Судя по виду Шагги, эти слова его утешили. Сестра увидела, как с его плеч словно камень свалился. Он развернулся на своих отполированных каблуках и последовал за благовонным облаком Агнес по коридору. У двойных дверей он остановился.
– Значит, если твое тело не уходит на небо, то не имеет значения, если другой мальчик делал с ним что-то нехорошее в мусорном сарае, верно?
Дверь в общую палату с грохотом распахнулась. Свет там горел приглушенный и навевающий дремоту; мужчины в бежевых пижамах полусидели на своих белых кроватях.

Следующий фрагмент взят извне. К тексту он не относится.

-- ==== Sys2Proof/Laws/State.lean ====
section
/-! SUPPORT. What each elementary update of the state leaves alone: one lemma per field per update, true by rfl. -/

namespace Sys2Proof.Machine

variable (s : State)

@[simp] theorem State.count_records (k : CounterId) : (s.count k).records = s.records := rfl
@[simp] theorem State.count_header (k : CounterId) : (s.count k).header = s.header := rfl
@[simp] theorem State.count_dsu (k : CounterId) : (s.count k).dsu = s.dsu := rfl
@[simp] theorem State.count_rgu (k : CounterId) : (s.count k).rgu = s.rgu := rfl
@[simp] theorem State.count_pex (k : CounterId) : (s.count k).pex = s.pex := rfl
@[simp] theorem State.count_ltu (k : CounterId) : (s.count k).ltu = s.ltu := rfl
@[simp] theorem State.count_brx (k : CounterId) : (s.count k).brx = s.brx := rfl
@[simp] theorem State.count_dsq (k : CounterId) : (s.count k).dsq = s.dsq := rfl
@[simp] theorem State.count_evw (k : CounterId) : (s.count k).evw = s.evw := rfl
@[simp] theorem State.count_pct (k : CounterId) : (s.count k).pct = s.pct := rfl
@[simp] theorem State.count_bpt (k : CounterId) : (s.count k).bpt = s.bpt := rfl
@[simp] theorem State.count_links (k : CounterId) : (s.count k).links = s.links := rfl
@[simp] theorem State.count_sram (k : CounterId) : (s.count k).sram = s.sram := rfl
@[simp] theorem State.count_pending (k : CounterId) : (s.count k).pending = s.pending := rfl

@[simp] theorem State.setRecord_header (i : RecIx) (r : Record) : (s.setRecord i r).header = s.header := rfl
@[simp] theorem State.setRecord_counters (i : RecIx) (r : Record) : (s.setRecord i r).counters = s.counters := rfl
@[simp] theorem State.setRecord_dsu (i : RecIx) (r : Record) : (s.setRecord i r).dsu = s.dsu := rfl
@[simp] theorem State.setRecord_rgu (i : RecIx) (r : Record) : (s.setRecord i r).rgu = s.rgu := rfl
@[simp] theorem State.setRecord_pex (i : RecIx) (r : Record) : (s.setRecord i r).pex = s.pex := rfl
@[simp] theorem State.setRecord_ltu (i : RecIx) (r : Record) : (s.setRecord i r).ltu = s.ltu := rfl
@[simp] theorem State.setRecord_brx (i : RecIx) (r : Record) : (s.setRecord i r).brx = s.brx := rfl
@[simp] theorem State.setRecord_dsq (i : RecIx) (r : Record) : (s.setRecord i r).dsq = s.dsq := rfl
@[simp] theorem State.setRecord_evw (i : RecIx) (r : Record) : (s.setRecord i r).evw = s.evw := rfl
@[simp] theorem State.setRecord_pct (i : RecIx) (r : Record) : (s.setRecord i r).pct = s.pct := rfl
@[simp] theorem State.setRecord_bpt (i : RecIx) (r : Record) : (s.setRecord i r).bpt = s.bpt := rfl
@[simp] theorem State.setRecord_links (i : RecIx) (r : Record) : (s.setRecord i r).links = s.links := rfl
@[simp] theorem State.setRecord_sram (i : RecIx) (r : Record) : (s.setRecord i r).sram = s.sram := rfl
@[simp] theorem State.setRecord_pending (i : RecIx) (r : Record) : (s.setRecord i r).pending = s.pending := rfl

@[simp] theorem State.onRecord_header (i : RecIx) (f : Record → Record) : (s.onRecord i f).header = s.header := rfl
@[simp] theorem State.onRecord_counters (i : RecIx) (f : Record → Record) : (s.onRecord i f).counters = s.counters := rfl
@[simp] theorem State.onRecord_dsu (i : RecIx) (f : Record → Record) : (s.onRecord i f).dsu = s.dsu := rfl
@[simp] theorem State.onRecord_rgu (i : RecIx) (f : Record → Record) : (s.onRecord i f).rgu = s.rgu := rfl
@[simp] theorem State.onRecord_pex (i : RecIx) (f : Record → Record) : (s.onRecord i f).pex = s.pex := rfl
@[simp] theorem State.onRecord_ltu (i : RecIx) (f : Record → Record) : (s.onRecord i f).ltu = s.ltu := rfl
@[simp] theorem State.onRecord_brx (i : RecIx) (f : Record → Record) : (s.onRecord i f).brx = s.brx := rfl
@[simp] theorem State.onRecord_dsq (i : RecIx) (f : Record → Record) : (s.onRecord i f).dsq = s.dsq := rfl
@[simp] theorem State.onRecord_evw (i : RecIx) (f : Record → Record) : (s.onRecord i f).evw = s.evw := rfl
@[simp] theorem State.onRecord_pct (i : RecIx) (f : Record → Record) : (s.onRecord i f).pct = s.pct := rfl
@[simp] theorem State.onRecord_bpt (i : RecIx) (f : Record → Record) : (s.onRecord i f).bpt = s.bpt := rfl
@[simp] theorem State.onRecord_links (i : RecIx) (f : Record → Record) : (s.onRecord i f).links = s.links := rfl
@[simp] theorem State.onRecord_sram (i : RecIx) (f : Record → Record) : (s.onRecord i f).sram = s.sram := rfl
@[simp] theorem State.onRecord_pending (i : RecIx) (f : Record → Record) : (s.onRecord i f).pending = s.pending := rfl

@[simp] theorem State.moveQuietly_header (i : RecIx) (st : ActState) : (s.moveQuietly i st).header = s.header := rfl
@[simp] theorem State.moveQuietly_counters (i : RecIx) (st : ActState) : (s.moveQuietly i st).counters = s.counters := rfl
@[simp] theorem State.moveQuietly_dsu (i : RecIx) (st : ActState) : (s.moveQuietly i st).dsu = s.dsu := rfl
@[simp] theorem State.moveQuietly_rgu (i : RecIx) (st : ActState) : (s.moveQuietly i st).rgu = s.rgu := rfl
@[simp] theorem State.moveQuietly_pex (i : RecIx) (st : ActState) : (s.moveQuietly i st).pex = s.pex := rfl
@[simp] theorem State.moveQuietly_ltu (i : RecIx) (st : ActState) : (s.moveQuietly i st).ltu = s.ltu := rfl
@[simp] theorem State.moveQuietly_brx (i : RecIx) (st : ActState) : (s.moveQuietly i st).brx = s.brx := rfl
@[simp] theorem State.moveQuietly_dsq (i : RecIx) (st : ActState) : (s.moveQuietly i st).dsq = s.dsq := rfl
@[simp] theorem State.moveQuietly_evw (i : RecIx) (st : ActState) : (s.moveQuietly i st).evw = s.evw := rfl
@[simp] theorem State.moveQuietly_pct (i : RecIx) (st : ActState) : (s.moveQuietly i st).pct = s.pct := rfl
@[simp] theorem State.moveQuietly_bpt (i : RecIx) (st : ActState) : (s.moveQuietly i st).bpt = s.bpt := rfl
@[simp] theorem State.moveQuietly_links (i : RecIx) (st : ActState) : (s.moveQuietly i st).links = s.links := rfl
@[simp] theorem State.moveQuietly_sram (i : RecIx) (st : ActState) : (s.moveQuietly i st).sram = s.sram := rfl
@[simp] theorem State.moveQuietly_pending (i : RecIx) (st : ActState) : (s.moveQuietly i st).pending = s.pending := rfl

@[simp] theorem State.followInterrupt_records : (s.followInterrupt).records = s.records := rfl
@[simp] theorem State.followInterrupt_header : (s.followInterrupt).header = s.header := rfl
@[simp] theorem State.followInterrupt_counters : (s.followInterrupt).counters = s.counters := rfl
@[simp] theorem State.followInterrupt_dsu : (s.followInterrupt).dsu = s.dsu := rfl
@[simp] theorem State.followInterrupt_rgu : (s.followInterrupt).rgu = s.rgu := rfl
@[simp] theorem State.followInterrupt_pex : (s.followInterrupt).pex = s.pex := rfl
@[simp] theorem State.followInterrupt_ltu : (s.followInterrupt).ltu = s.ltu := rfl
@[simp] theorem State.followInterrupt_brx : (s.followInterrupt).brx = s.brx := rfl
@[simp] theorem State.followInterrupt_dsq : (s.followInterrupt).dsq = s.dsq := rfl
@[simp] theorem State.followInterrupt_pct : (s.followInterrupt).pct = s.pct := rfl
@[simp] theorem State.followInterrupt_bpt : (s.followInterrupt).bpt = s.bpt := rfl
@[simp] theorem State.followInterrupt_links : (s.followInterrupt).links = s.links := rfl
@[simp] theorem State.followInterrupt_sram : (s.followInterrupt).sram = s.sram := rfl
@[simp] theorem State.followInterrupt_pending : (s.followInterrupt).pending = s.pending := rfl

@[simp] theorem State.send_records (m : SchedMessage) : (s.send m).records = s.records := rfl
@[simp] theorem State.send_header (m : SchedMessage) : (s.send m).header = s.header := rfl
@[simp] theorem State.send_counters (m : SchedMessage) : (s.send m).counters = s.counters := rfl
@[simp] theorem State.send_dsu (m : SchedMessage) : (s.send m).dsu = s.dsu := rfl
@[simp] theorem State.send_rgu (m : SchedMessage) : (s.send m).rgu = s.rgu := rfl
@[simp] theorem State.send_pex (m : SchedMessage) : (s.send m).pex = s.pex := rfl
@[simp] theorem State.send_ltu (m : SchedMessage) : (s.send m).ltu = s.ltu := rfl
@[simp] theorem State.send_brx (m : SchedMessage) : (s.send m).brx = s.brx := rfl
@[simp] theorem State.send_dsq (m : SchedMessage) : (s.send m).dsq = s.dsq := rfl
@[simp] theorem State.send_evw (m : SchedMessage) : (s.send m).evw = s.evw := rfl
@[simp] theorem State.send_pct (m : SchedMessage) : (s.send m).pct = s.pct := rfl
@[simp] theorem State.send_bpt (m : SchedMessage) : (s.send m).bpt = s.bpt := rfl
@[simp] theorem State.send_sram (m : SchedMessage) : (s.send m).sram = s.sram := rfl
@[simp] theorem State.send_pending (m : SchedMessage) : (s.send m).pending = s.pending := rfl

@[simp] theorem State.answerFetch_records (a : FramerAnswer) : (s.answerFetch a).records = s.records := rfl
@[simp] theorem State.answerFetch_header (a : FramerAnswer) : (s.answerFetch a).header = s.header := rfl
@[simp] theorem State.answerFetch_counters (a : FramerAnswer) : (s.answerFetch a).counters = s.counters := rfl
@[simp] theorem State.answerFetch_dsu (a : FramerAnswer) : (s.answerFetch a).dsu = s.dsu := rfl
@[simp] theorem State.answerFetch_rgu (a : FramerAnswer) : (s.answerFetch a).rgu = s.rgu := rfl
@[simp] theorem State.answerFetch_pex (a : FramerAnswer) : (s.answerFetch a).pex = s.pex := rfl
@[simp] theorem State.answerFetch_ltu (a : FramerAnswer) : (s.answerFetch a).ltu = s.ltu := rfl
@[simp] theorem State.answerFetch_brx (a : FramerAnswer) : (s.answerFetch a).brx = s.brx := rfl
@[simp] theorem State.answerFetch_dsq (a : FramerAnswer) : (s.answerFetch a).dsq = s.dsq := rfl
@[simp] theorem State.answerFetch_evw (a : FramerAnswer) : (s.answerFetch a).evw = s.evw := rfl
@[simp] theorem State.answerFetch_pct (a : FramerAnswer) : (s.answerFetch a).pct = s.pct := rfl
@[simp] theorem State.answerFetch_bpt (a : FramerAnswer) : (s.answerFetch a).bpt = s.bpt := rfl
@[simp] theorem State.answerFetch_sram (a : FramerAnswer) : (s.answerFetch a).sram = s.sram := rfl
@[simp] theorem State.answerFetch_pending (a : FramerAnswer) : (s.answerFetch a).pending = s.pending := rfl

У дальней стены палаты стояла кровать Вулли, а вокруг нее оранжевые стулья для посетителей. Каждый из пустых стульев стоял в отдельном пятне отраженного света, и Лиззи сидела в одиночестве, ее серое пальто, серая юбка и коричневые колготки терялись на фоне яркого пластика.
Агнес, выставив в стороны локти, театрально прижимала ладони к лицу, как в детской игре в прятки. На ее спину падал яркий свет из коридора, и она исполняла свою роль, будто на сцене Королевского театра. Она прошла по палате, уронив на ходу сумочку и шубку и оставив их лежать на полу у себя за спиной. Бросая вызов сестре Мичан, она поставила туфельку на перекладину и забралась на кровать. Лиззи опустила глаза на ногу дочери, с упавшим сердцем увидела крашеные ногти, торчавшие из драных черных колготок. Агнес забралась на кровать и улеглась на своего спящего отца, словно его вдова. Потом она принялась обнимать его и стенать, словно его любовница. Вулли не шелохнулся. Лиззи поднялась со стула и молча одернула юбку на дочери, чтобы не было видно ее белое нейлоновое белье.
Дверь в палату приоткрылась, и появился Шагги с вещами Агнес в руках.
– Ты бы и голову потеряла, если бы она не была у тебя прикручена.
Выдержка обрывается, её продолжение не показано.